What you should do »
All entries below are to be retyped in full, precisely as they appear.

Segment Open

/-- A walk of a cluster completes (WALK_COMPLETE, R36): one of those at its 4 walkers, of a free choice, answers its request and
every request joined to it. -/
def walkDone (s : State) (cl : Nat) : State :=
  let walking := (missHeads (s.cluster cl).misses).take 4
  let (w, s) := if walking.length < 2 then (0, s) else s.drawNat Config.freeNat
  match walking[w % walking.length]? with
  | none => s
  | some r =>
    let all := (s.cluster cl).misses.filter (missJoins r)
    let s := s.modCluster cl fun x => { x with misses := x.misses.filter fun x => !missJoins r x }
    let answer (s : State) (res : Except Trap TlbEntry) : State := all.foldl (fun s x => s.missAnswer x res r.kind) s
    match l2Find (s.cluster cl).l2 r.ctx r.gen r.va r.kind with
    | some e => answer s (.ok e)
    | none =>
      let tc := (s.cluster cl).l2.filterMap L2Entry.table?
      let b := s.walkStart tc r.ctx r.va
      let s := walkTouch tc r.ctx r.va r.kind b.1 b.2 s
      let learn (s : State) (e : L2Entry) : State :=
        let (v, s) := s.drawNat Config.freeNat
        s.modCluster cl fun x => { x with l2 := l2Insert x.l2 v e }
      let new := s.walkLearns tc r.ctx r.va r.kind
      match s.translateWith tc r.ctx r.va r.kind true with
      | .error t => answer ((new.map L2Entry.table).foldl learn s) (.error t)
      | .ok (e, s) => answer (learn ((new.map L2Entry.table).foldl learn s) (.leaf e)) (.ok e)

/-- Remove entries of a page range, a context or a child from every TLB of a core. -/
def purgeCore (s : State) (c : Site) (p : TlbEntry → Bool) : State :=
  s.modCore c fun k => { k with
    itlb := k.itlb.filter fun e => !p e
    dtlb := k.dtlb.filter fun e => !p e
    slots := k.slots.map fun (i, sl) => (i, { sl with lanes := sl.lanes.filter fun e => !p e }) }

/-- A core's TLBs and its cluster's give up one entry each, of a free choice (R391). -/
def dropTlb (s : State) (c : Site) : State :=
  let (v, s) := s.drawNat Config.freeNat
  let (w, s) := s.drawNat Config.freeNat
  let (x, s) := s.drawNat Config.freeNat
  let s := s.modCore c fun k => { k with itlb := dropOne k.itlb v, dtlb := dropOne k.dtlb w }
  s.modCluster (Site.cluster c) fun k => { k with l2 := dropOne k.l2 x }

end State

end Sys2Proof.Machine
end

Segment Closed

Response for this exercise »
/-- A walk of a cluster completes (WALK_COMPLETE, R36): one of those at its 4 walkers, of a free choice, answers its request and
every request joined to it. -/
def walkDone (s : State) (cl : Nat) : State :=
  let walking := (missHeads (s.cluster cl).misses).take 4
  let (w, s) := if walking.length < 2 then (0, s) else s.drawNat Config.freeNat
  match walking[w % walking.length]? with
  | none => s
  | some r =>
    let all := (s.cluster cl).misses.filter (missJoins r)
    let s := s.modCluster cl fun x => { x with misses := x.misses.filter fun x => !missJoins r x }
    let answer (s : State) (res : Except Trap TlbEntry) : State := all.foldl (fun s x => s.missAnswer x res r.kind) s
    match l2Find (s.cluster cl).l2 r.ctx r.gen r.va r.kind with
    | some e => answer s (.ok e)
    | none =>
      let tc := (s.cluster cl).l2.filterMap L2Entry.table?
      let b := s.walkStart tc r.ctx r.va
      let s := walkTouch tc r.ctx r.va r.kind b.1 b.2 s
      let learn (s : State) (e : L2Entry) : State :=
        let (v, s) := s.drawNat Config.freeNat
        s.modCluster cl fun x => { x with l2 := l2Insert x.l2 v e }
      let new := s.walkLearns tc r.ctx r.va r.kind
      match s.translateWith tc r.ctx r.va r.kind true with
      | .error t => answer ((new.map L2Entry.table).foldl learn s) (.error t)
      | .ok (e, s) => answer (learn ((new.map L2Entry.table).foldl learn s) (.leaf e)) (.ok e)

/-- Remove entries of a page range, a context or a child from every TLB of a core. -/
def purgeCore (s : State) (c : Site) (p : TlbEntry → Bool) : State :=
  s.modCore c fun k => { k with
    itlb := k.itlb.filter fun e => !p e
    dtlb := k.dtlb.filter fun e => !p e
    slots := k.slots.map fun (i, sl) => (i, { sl with lanes := sl.lanes.filter fun e => !p e }) }

/-- A core's TLBs and its cluster's give up one entry each, of a free choice (R391). -/
def dropTlb (s : State) (c : Site) : State :=
  let (v, s) := s.drawNat Config.freeNat
  let (w, s) := s.drawNat Config.freeNat
  let (x, s) := s.drawNat Config.freeNat
  let s := s.modCore c fun k => { k with itlb := dropOne k.itlb v, dtlb := dropOne k.dtlb w }
  s.modCluster (Site.cluster c) fun k => { k with l2 := dropOne k.l2 x }

end State

end Sys2Proof.Machine
end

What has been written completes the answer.